§ PROBLEM DETAILS
For the records below, output every line from the one holding "match x.ctl.delay with" through the final line, unaltered, and no other lines.

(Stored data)
/-! ### The code image at an address -/

/-- A word of the active image as the fetch would read it; none where it cannot be read. -/
def State.peek (s : State) (x : Task) (off : Nat) : Option (BitVec 32) :=
  match s.codeNat x off 4 with
  | .ok n => some (BitVec.ofNat 32 n)
  | .error .stall => none
  | .error _ =>
    match s.launch? (s.activeLaunch x) with
    | none => none
    | some l =>
      if l.csize < off + 4 then none
      else match s.readVirtual (s.partOf x) (l.code + off) 4 with
        | .ok bs => some (BitVec.ofNat 32 (bytesToNat bs))
        | .error _ => none

/-- Bytes of the instruction at an address: 8 for a C-W instruction (R130), else 4. -/
def State.lengthAt (s : State) (x : Task) (off : Nat) : Nat :=
  match s.peek x off with
  | some w => if isWide w then 8 else 4
  | none => 4

/-- The address after an instruction of the image in sequence (R155): it waits, or faults, for a word whose page is not there. Beyond the
image it is the next word, whose fetch faults. -/
def State.after (s : State) (x : Task) (off : Nat) : Res Nat :=
  match s.peek x off, s.codeNat x off 4 with
  | none, .error (.flt code v) => if code == Flt.bounds then .ok (off + 4) else .error (.flt code v)
  | none, .error e => .error e
  | _, _ => .ok (off + s.lengthAt x off)

/-- The link register in the turn of a slot: the address after the slot, as its fetch finds it (R154). -/
def State.settleLink (s : State) (t : Nat) (x : Task) : State :=
  match x.ctl.delay with
  | some { branch := _, target := _, link := some l } => s.modTask t (fun y => y.wr l.1 (word (x.ctl.pc + s.lengthAt x x.ctl.pc)))
  | _ => s

end Sys2Proof.Machine
end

§ RESULT
  match x.ctl.delay with
  | some { branch := _, target := _, link := some l } => s.modTask t (fun y => y.wr l.1 (word (x.ctl.pc + s.lengthAt x x.ctl.pc)))
  | _ => s

end Sys2Proof.Machine
end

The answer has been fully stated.